### YOUR GOAL
Among the records that follow, set down only the lines from the one containing "en.summary.length = 11)" to the one containing "statusLayout ∧ (∀", both included, exactly.
ENTRIES SUPPLIED Start Marker
/-- The layout of the STATUS_READ result, of its slot summaries of 18 bytes and its engine summaries of 11, in bytes (13.2,
R191): an absent field is all ones, an absent order number 0 and an absent identity eight bytes of 0. -/
def statusLayout : Prop :=
  let bool (b : Bool) : Byte := if b then 1 else 0
  (∀ (s : State) (i : Fin 4),
      let x := s.csu.slots[i]
      s.toPart.slotSummary i
        = [byte (([.empty, .settling, .identifying, .ready, .bound, .absentBound, .foreign, .fault] : List SlotState).idxOf
              x.state),
            byte (x.queue.length + (s.csu.endings.filter fun f => f.slot == i).length)]
          ++ le4 ((x.identity.map (·.serial)).getD 0) ++ le4 ((x.identity.map (·.capacity)).getD 0)
          ++ le2 (x.bound.getD 0) ++ le2 x.allowance ++ le4 x.delivered
        ∧ (s.toPart.slotSummary i).length = 18)
    ∧ (∀ en : Engine,
      let panels : List Panel := [.Y, .M, .C, .F]
      let faults : List FaultKind := [.paperJam, .ribbonBreak, .headHot, .doorOpen, .mediaMismatch]
      en.summary
        = [byte (([.absent, .offline, .idle, .loading, .panel, .heatHold, .ejecting, .needsMedia, .fault]
              : List EngineState).idxOf en.state),
            (en.panel.map fun p => byte (panels.idxOf p)).getD 0xFF]
          ++ le2 (en.line.getD 0xFFFF)
          ++ [bool en.offlinePending, (en.fault.map fun k => byte (faults.idxOf k)).getD 0xFF,
            BitVec.ofInt 8 en.temperature, byte en.mediaKind]
          ++ le2 en.prints ++ [byte en.queue.length]
        ∧ en.summary.length = 11)
    ∧ ∀ s : State, ∃ orders : List Order,
      (orders.map (·.number)).Pairwise (· ≤ ·)
        ∧ orders.Perm (s.ord.orders.toList.filterMap id)
        ∧ s.toPart.statusResult
          = le4 s.svc.captureSet.toNat
            ++ [byte (([.setup, .live, .drain, .parkPending, .parked, .waking] : List Mode).idxOf s.svc.mode),
              byte s.svc.request.toNat, byte s.svc.enable.toNat, if s.svc.strap = .one then 1 else 2]
            ++ le2 s.lnk.errorCount
            ++ s.toPart.slotSummary 0 ++ s.toPart.slotSummary 1 ++ s.toPart.slotSummary 2 ++ s.toPart.slotSummary 3
            ++ s.engA.summary ++ s.engB.summary
            ++ [byte s.clc.queue.length, bool s.clc.outstanding.isSome, byte orders.length]
            ++ orders.flatMap fun o => le2 o.number ++ [byte (([.opened, .committed, .settling, .closed, .halted]
                : List OrderState).idxOf o.state)]

/-- STATUS_READ records the snapshot, clears the marks and leaves the capture set; its hand-over removes exactly the kinds
of the snapshot that have no mark, clears the marks, and clears the link error count to the discards taken since when the
request asked for it (R5, R17); the REPLY joins the reply queue, and an idle transmitter begins its head with ALERT as the
removal leaves it, the model's choice (log entry 45). A capture puts its kind into the set and leaves every other kind, and
marks a kind of the outstanding snapshot as captured again (R15, R17). The result holds the fields of 13.2 in their order, a
named value as its place in the table that first lists it (R191). -/
def Obligations.StatusReadClearsWhatItReported : Prop :=
  statusLayout ∧ (∀ (s : State) (tag : Nat) (clear : Byte) (rest : List CtrlEntry),
      s.Asks 0x03 tag [clear] rest → s.svc.mode.serving = true →
      let t := s.replying rest tag 0x03 .ok s.toPart.statusResult (.status (clear == 1))
      exec .statusRead s = .next
        (if 1 < clear.toNat then s.replying rest tag 0x03 .badArgument []
        else { t with svc := { s.svc with snapshot := some s.svc.captureSet, again := 0 }, lnk := { t.lnk with discards := 0 } }))
    ∧ (∀ (s : State) (r : Reply) (clear : Bool) (sn : CaptureSet), s.inReset = false →
      s.lnk.handler = .serving r (.status clear) → s.lnk.replies.length < 8 → s.svc.snapshot = some sn →
      ∃ kept : CaptureSet,
        exec .replyHandover s = .next (State.replied
          { s with
            svc := { s.svc with captureSet := kept, snapshot := none, again := 0 }
            lnk := { s.lnk with
              handler := .idle, discards := 0, errorCount := if clear then s.lnk.discards else s.lnk.errorCount } } r)
        ∧ ∀ k : CaptureKind, kept.has k = (s.svc.captureSet.has k && !(sn.has k && !s.svc.again.has k)))
    ∧ ∀ (v : Service) (k j : CaptureKind),
      (v.capture k).captureSet.has j = (v.captureSet.has j || decide (j = k))
        ∧ (v.capture k).again.has j
          = (v.again.has j || (decide (j = k) && (v.snapshot.map fun sn => sn.has k).getD false))
        ∧ v.capture k = { v with captureSet := (v.capture k).captureSet, again := (v.capture k).again }

/-- EVENT_MASK replaces the alert mask, answers the mask before, leaves the capture set, and ALERT follows; a bit beyond the
27 kinds gives BAD_ARGUMENT and leaves the mask (R16). -/
def Obligations.EventMaskReplacesTheMask : Prop :=
  ∀ (s : State) (tag : Nat) (args : List Byte) (rest : List CtrlEntry), s.Asks 0x04 tag args rest →
    s.svc.mode.serving = true → args.length = 4 →
    (134217728 ≤ u32 args 0 → exec .eventMask s = .next (s.replying rest tag 0x04 .badArgument []))
      ∧ (u32 args 0 < 134217728 → ∃ t : State,
        t = { s.replying rest tag 0x04 .ok (le4 s.svc.alertMask.toNat) with
              svc := { s.svc with alertMask := BitVec.ofNat 27 (u32 args 0) } }
          ∧ exec .eventMask s = .next t
          ∧ (t.alert = true ↔ ∃ k : CaptureKind, s.svc.captureSet.has k = true ∧ (u32 args 0).testBit k.index = true))

/-! ### Tables -/

/-- TABLE_WRITE makes the checks of R13 in their order: table and instance, count and length, range, the rule of every entry
(R68, R69, R107, R145, R180, R181, R192), then the table as a whole: IN_USE for a tone set that an item still receiving
names (R146), BUSY for an engine that is printing (R182). One that passes replaces the named entries as one change, answers
their previous contents, and leaves every other entry and every other table (R13, R192). For the channel table no pulse is
under way and no train is open here; TrainsPostAtTheirEnd states the others. That a product row with bits 2 to 7 of its engine
mask set succeeds and reads back as written is the model's choice where R68 is silent (log entry 20), and so is the time base
that a write of the channel table moves on (log entry 5). -/
def Obligations.TableWriteReplacesTheEntries : Prop :=
  (∀ (s : State) (ms tag : Nat) (args : List Byte) (rest : List CtrlEntry), s.Asks 0x01 tag args rest → 6 ≤ args.length →
      s.svc.mode.serving = true →
      let refused (st : Status) : Prop := exec (.tableWrite ms) s = .next (s.replying rest tag 0x01 st [])
      let first := u16 args 2
      let count := u16 args 4
      let entries := args.drop 6
      (tableArg (u8 args 0) (u8 args 1) = none → refused .badArgument)
        ∧ ∀ T, tableArg (u8 args 0) (u8 args 1) = some T →
          (count = 0 ∨ entries.length ≠ count * T.entrySize → refused .badArgument)
            ∧ (1 ≤ count → entries.length = count * T.entrySize →
              (T.entries < first + count → refused .outOfRange)
                ∧ (first + count ≤ T.entries →
                  (∀ j, j < count → ¬ entryRule T (first + j) (entryBytes T entries j) → refused .badArgument)
                    ∧ ((∀ j, j < count → entryRule T (first + j) (entryBytes T entries j)) →
                      (∀ (k : Fin 4) (id : Fin 64) (it : Item), T = .tone k → s.ord.items[id] = some it → it.tone = k →
                          (it.state = .defined ∨ it.state = .receiving) → refused .inUse)
                        ∧ ∀ e, (T = .energy e ∨ T = .params e) →
                          (s.eng e).state ∈ [EngineState.loading, .panel, .heatHold, .ejecting] → refused .busy))))
    ∧ ∀ (s : State) (ms tag : Nat) (id instance_ : Byte) (first count : Nat) (entries : List Byte) (rest : List CtrlEntry)
    (T : TableId), s.tablesSized → s.svc.mode.serving = true → first < 65536 → count < 65536 →
    s.Asks 0x01 tag (id :: instance_ :: (le2 first ++ le2 count ++ entries)) rest →
    tableArg id.toNat instance_.toNat = some T → 1 ≤ count → entries.length = count * T.entrySize →
    first + count ≤ T.entries → (∀ j, j < count → entryRule T (first + j) (entryBytes T entries j)) →
    (∀ k : Fin 4, T = .tone k → ∀ (id : Fin 64) (it : Item), s.ord.items[id] = some it → it.tone = k →
      it.state ≠ .defined ∧ it.state ≠ .receiving) →
    (∀ e, (T = .energy e ∨ T = .params e) →
      (s.eng e).state ∉ [EngineState.loading, .panel, .heatHold, .ejecting]) →
    (T = .channels → ∀ c : Fin 6, s.pay.chans[c].pulse = none ∧ s.pay.chans[c].train = none) →
    ∃ t, exec (.tableWrite ms) s = .next t
      ∧ t.lnk = (s.replying rest tag 0x01 .ok (s.tableSlice T first count)).lnk
      ∧ (∀ j, j < T.entries → t.tableSlice T j 1
          = if first ≤ j ∧ j < first + count then heldEntry T (entryBytes T entries (j - first)) else s.tableSlice T j 1)
      ∧ (∀ U, U ≠ T → t.tableBytes U = s.tableBytes U)
      ∧ t = { s with
          now := if T = .channels then max s.now ms else s.now, lnk := t.lnk
          ord := { s.ord with products := t.ord.products, priceKey := t.ord.priceKey }
          rin := { s.rin with tones := t.rin.tones }, pay := { s.pay with table := t.pay.table }
          csu := { s.csu with previewAllowance := t.csu.previewAllowance }
          engA := { s.engA with params := t.engA.params, hdu := { s.engA.hdu with energy := t.engA.hdu.energy } }
          engB := { s.engB with params := t.engB.params, hdu := { s.engB.hdu with energy := t.engB.hdu.energy } } }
ENTRIES SUPPLIED End Marker
### ANSWER SECTION
        ∧ en.summary.length = 11)
    ∧ ∀ s : State, ∃ orders : List Order,
      (orders.map (·.number)).Pairwise (· ≤ ·)
        ∧ orders.Perm (s.ord.orders.toList.filterMap id)
        ∧ s.toPart.statusResult
          = le4 s.svc.captureSet.toNat
            ++ [byte (([.setup, .live, .drain, .parkPending, .parked, .waking] : List Mode).idxOf s.svc.mode),
              byte s.svc.request.toNat, byte s.svc.enable.toNat, if s.svc.strap = .one then 1 else 2]
            ++ le2 s.lnk.errorCount
            ++ s.toPart.slotSummary 0 ++ s.toPart.slotSummary 1 ++ s.toPart.slotSummary 2 ++ s.toPart.slotSummary 3
            ++ s.engA.summary ++ s.engB.summary
            ++ [byte s.clc.queue.length, bool s.clc.outstanding.isSome, byte orders.length]
            ++ orders.flatMap fun o => le2 o.number ++ [byte (([.opened, .committed, .settling, .closed, .halted]
                : List OrderState).idxOf o.state)]

/-- STATUS_READ records the snapshot, clears the marks and leaves the capture set; its hand-over removes exactly the kinds
of the snapshot that have no mark, clears the marks, and clears the link error count to the discards taken since when the
request asked for it (R5, R17); the REPLY joins the reply queue, and an idle transmitter begins its head with ALERT as the
removal leaves it, the model's choice (log entry 45). A capture puts its kind into the set and leaves every other kind, and
marks a kind of the outstanding snapshot as captured again (R15, R17). The result holds the fields of 13.2 in their order, a
named value as its place in the table that first lists it (R191). -/
def Obligations.StatusReadClearsWhatItReported : Prop :=
  statusLayout ∧ (∀ (s : State) (tag : Nat) (clear : Byte) (rest : List CtrlEntry),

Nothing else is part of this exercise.